Analysts disagree on what caused the escalation. Some believe that the Chinese felt provoked by the construction of a road. Others are convinced that China is acting from a position of strength: The People's Liberation Army is said to have shifted its positions forward in several places, occupying dozens of square kilometers in the process.

The Indian government was unusually meek after the fatal incident. Modi was silent at first, then he promised in a short televised address that the sacrifice of the Indian soldiers would not have been in vain. Since then, India and China have been struggling to disentangle their soldiers' positions on the border.

Modi knows that he can hardly score points in the conflict with China. China is not a tried and tested target for nationalist public opinion; the northern neighbor does not trigger the same upsurges as the intimate enemy Pakistan. After the violence broke out in the Himalayas, Indians burned photos of Chinese President Xi Jinping in front of television cameras. But the protests lacked the passion of anti-Pakistani demonstrations.

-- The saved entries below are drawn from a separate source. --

/-! ## Risk (R403) -/

/-- The inputs of Table SRV-4 beside the per-stack ECC scores 0 to 15. -/
def riskRetrain : Nat := 16
def riskOverrun : Nat := 17
def riskDroop : Nat := 18
def riskCoolant : Nat := 19
def riskBattery : Nat := 20
def riskNonfinite : Nat := 21
def riskSpike : Nat := 22

/-- The weight of an input (Table SRV-4). -/
def State.riskWeight (s : State) (k : Nat) : Nat :=
  if k < 16 then s.fld CTL_SRV_WEIGHTS2_ECC
  else if k = riskRetrain then s.fld CTL_SRV_WEIGHTS2_RETRAIN
  else if k = riskOverrun then s.fld CTL_SRV_WEIGHTS2_OVERRUN
  else if k = riskDroop then s.fld CTL_SRV_WEIGHTS2_DROOP
  else if k = riskCoolant then s.fld CTL_SRV_WEIGHTS_COOLANT
  else if k = riskBattery then s.fld CTL_SRV_WEIGHTS_BATTERY
  else if k = riskNonfinite then s.fld CTL_SRV_WEIGHTS_NONFINITE
  else s.fld CTL_SRV_WEIGHTS_SPIKE

/-- A weight added to the score of an input. -/
def State.addScore (s : State) (k w : Nat) : State := { s with risk := tally s.risk k (w * 2 ^ 32) }

/-- An event of a risk input (R403). -/
def State.addRisk (s : State) (k : Nat) : State := s.addScore k (s.riskWeight k)

/-- A port replays flits, or retrains within 1 ms (R421): the replays are counted, with a CORRECTED record the first time in a tick; a retrain is
a RETRAIN risk input. -/
def State.portReplay (s : State) (unit replays : Nat) (retrain : Bool) : State :=
  let s := if replays = 0 then s
    else
      let s := { s with replays := tally s.replays unit replays }
      s.correctedOnce unit { code := 0x0074, syndrome := leBytes 4 ((smapFind s.replays unit).getD 0) }
  if retrain then s.addRisk riskRetrain else s

/-! ## Completion records (R121 to R124) -/

/-- The handle of a queue's sequence under an incarnation (Table CMD-2). -/
def mkHandle (queue seq inc : Nat) : Word :=
  let hi := leBytes 2 inc ++ leBytes 4 seq ++ leBytes 1 queue
  word (leNat (xorBytes hi :: hi))

/-- Fields of a command entry (Table CMD-1). -/
def Pending.cls (p : Pending) : Nat := bitsOf (fieldAt p.entry 0 2) 12 4
def Pending.op (p : Pending) : Nat := bitsOf (fieldAt p.entry 0 2) 0 12
/-- PRIORITY (R114, R122), ignored for STRUCT, SECURE and QUERY. -/
def Pending.priority (p : Pending) : Bool := bitOf (fieldAt p.entry 2 1) 3 && p.cls != 3 && p.cls != 5 && p.cls != 7
def Pending.fence (p : Pending) : Bool := bitOf (fieldAt p.entry 2 1) 0
/-- ORDERED: the flag of the entry; STEP UPDATE always behaves as if it were set (R377). -/
def Pending.ordered (p : Pending) : Bool := bitOf (fieldAt p.entry 2 1) 1 || (p.cls == 4 && p.op == 2)
def Pending.wantsCounters (p : Pending) : Bool := bitOf (fieldAt p.entry 2 1) 2
def Pending.domain (p : Pending) : Nat := fieldAt p.entry 10 2

/-- The 14 counters of a command's scope (R472): its domain's, or the package's when DOMAIN is 0xFFFF. -/
def State.counterSet (s : State) (dom : Nat) : List Nat :=
  (List.range 14).map (fun i => (s.reg (if dom < 64 then DBG_GCNT dom i else DBG_PCNT i)).toNat)

/-- The 8-byte words of a counter latch. -/
def counterBytes : List Nat → Bytes
  | [] => []
  | v :: vs => leBytes 8 v ++ counterBytes vs

/-- The 256-byte counter block (Table DBG-3, R123); a command that never started has a zero start latch and zero sets (R472). -/
def State.counterBlock (s : State) (p : Pending) (result : Nat) : Bytes :=
  let ends := if p.started then s.counterSet p.domain else []
  padTo 248 (leBytes 8 (p.counters.getD 0 0) ++ leBytes 8 s.now ++ padTo 112 (counterBytes (p.counters.drop 1)) ++
    padTo 112 (counterBytes ends) ++ leBytes 2 p.domain) ++ leBytes 8 result

/-- A message-signalled interrupt to the queue's hart (R124), the queue's unsignalled records then being none. -/
def State.interrupt (s : State) (q : Nat) : State :=
  let s := s.setQueue q { s.queue q with unsignalled := 0 }
  if s.fld (HST_Q_IRQ_ENABLE q) = 1 then
    { s with outs := { s.outs with interrupts := s.outs.interrupts ++ [(s.fld (HST_Q_IRQ_HART q), s.fld (HST_Q_IRQ_IDENTITY q))] } }
  else s

/-- The latest of a queue's recorded sequences once `seq` has a record, counted from the first of the incarnation (R49). -/
def Queue.latest (x : Queue) (seq : Nat) : Nat :=
  match x.lastRecord with
  | some l => if (seq + 2 ^ 32 - x.firstSeq) % 2 ^ 32 < (l + 2 ^ 32 - x.firstSeq) % 2 ^ 32 then l else seq
  | none => seq

/-- One completion record written at the queue's tail (R123), with the counter block (R122), the interrupt (R124), the queue's
counts, and the end of draining (R112). -/
def State.writeRecord (s : State) (p : Pending) (c : Completion) : State :=
  let q := p.queue
  let qs := s.queue q
  let cap := 2 ^ s.fld (HST_Q_CONFIG_CQ_LOG2 q)
  let slot := qs.written % cap
  let phase := (qs.written / cap + 1) % 2
  let cntBase := s.fld (HST_Q_CNT_BASE_BASE q) * 4096
  let cnt := p.wantsCounters && cntBase != 0
  let cntAddr := cntBase + 256 * slot
  let s := if cnt then s.store cntAddr (s.counterBlock p c.result) else s
  let flags := phase + (if cnt then 2 else 0) + (if c.part then 4 else 0)
  let rec' := leBytes 8 p.handle.toNat ++ leBytes 2 c.status ++ leBytes 2 flags ++ leBytes 4 c.detail ++ leBytes 8 s.now ++
    leBytes 8 (if cnt then cntAddr else c.result)
  let s := s.store (s.fld (HST_Q_CQ_BASE_BASE q) * 4096 + 32 * slot) rec'
  let qs' := { qs with written := qs.written + 1, unread := qs.unread + 1, lastRecord := some (qs.latest p.seq),
                       unsignalled := qs.unsignalled + 1 }
  let s := (s.setQueue q qs').subFld (HST_Q_STATUS_OUTSTANDING q) 1
  let s := if qs'.unsignalled ≥ max 1 (s.fld (HST_Q_IRQ_COALESCE_COUNT q)) then s.interrupt q else s
  if s.fld (HST_Q_STATUS_STATE q) = 2 ∧ s.fld (HST_Q_STATUS_OUTSTANDING q) = 0
  then s.setFld (HST_Q_STATUS_STATE q) 0 else s

/-- The commands of queue `q` that have ended and are not held back by an earlier FENCE or ORDERED command without a record
(R121), in sequence order; `held` tells that such a command came before. -/
def releasable (q : Nat) : Bool → List Pending → List Pending
  | _, [] => []
  | held, p :: ps =>
    if p.queue ≠ q then releasable q held ps
    else
      let ord := p.fence || p.ordered
      if p.done.isSome && !(ord && held) then p :: releasable q held ps
      else releasable q (held || ord) ps

/-- Every record of queue `q` that may now be written, written in sequence order. -/
def State.flush (s : State) (q : Nat) : State :=
  (releasable q false s.cmds).foldl (fun s p =>
    match p.done with
    | some c => ({ s with cmds := s.cmds.filter (fun x => x.handle != p.handle) }).writeRecord p c
    | none => s) s

/-- The outstanding command with this handle. -/
def State.cmd (s : State) (h : Word) : Option Pending := s.cmds.find? (fun p => p.handle == h)

/-- An outstanding command changed. -/
def State.setCmd (s : State) (p : Pending) : State :=
  { s with cmds := s.cmds.map (fun x => if x.handle == p.handle then p else x) }

/-- A command ends: its record is written as soon as the order of its queue allows (R121); a command that has ended keeps its
first answer (promise 1 of Table ERR-7). -/
def State.finish (s : State) (h : Word) (c : Completion) : State :=
  match s.cmd h with
  | none => s
  | some p =>
    match p.done with
    | some _ => s
    | none => ((s.setCmd { p with done := some c }).trace 0x7400 4 p.domain 0 (leBytes 8 h.toNat ++ leBytes 2 c.status)).flush p.queue

/-- A command ends with a status and nothing else. -/
def State.finishWith (s : State) (h : Word) (status : Nat) : State := s.finish h { status := status }

/-- A command ends with OK and a result value. -/
def State.finishOk (s : State) (h : Word) (result : Nat) : State := s.finish h { result := result }

/-- Every outstanding command that satisfies `f` ends with `c`, in acceptance order. -/
def State.finishAll (s : State) (f : Pending → Bool) (c : Pending → Completion) : State :=
  (s.cmds.filter (fun p => f p && p.done.isNone)).foldl (fun s p => s.finish p.handle (c p)) s

end Sys2Proof.Machine
end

Modi also knows that China is overwhelming. Its military expenditures are twice as high as those of India, the Chinese economy is four times as big as the Indian one. At the end of June, India's government banned Tiktok and 58 other Chinese apps. The retaliation was mostly symbolic. The Indian economy is far more dependent on the Chinese economy than the other way around - there is a trade deficit of around 50 billion dollars.

Foreign policy indicator

The geopolitical panorama in South Asia is also uncomfortable for India: In recent years China has drawn practically all of India's neighbors into its sphere of influence, even traditional Indian allies like Nepal. Sri Lanka is in fact a client state of China and - particularly worrying for India - Pakistan is one of the key partners in the Belt and Road initiative.

All of this ensures that the conflict with China becomes the second major yardstick for Modi next to the Corona crisis. His foreign policy will show whether the Prime Minister is willing to leave behind more than piecemeal. So far, there has also been a lot of symbolism: In his first five years in office, Modi undertook almost 100 trips abroad, but a clear strategy was not apparent. The image of his government has suffered because of the anti-Muslim initiatives in recent years.

The once proud non-aligned India is likely to bond more closely with Asian democracies such as Japan and Australia in the coming years. Relations with the USA are also growing closer. At the same time, India cannot afford to upset China too much. The Showman Modi will have to prove that he can master diplomatic balancing acts.

China, Corona, the looming recession: a lot is breaking in India. The prime minister will be tempted to continue to rely on religious and national symbols - as he has long successfully done. But it is increasingly reaching its limits. It would be the moment for him to prove that, in addition to temples, he can also build a political foundation that should last.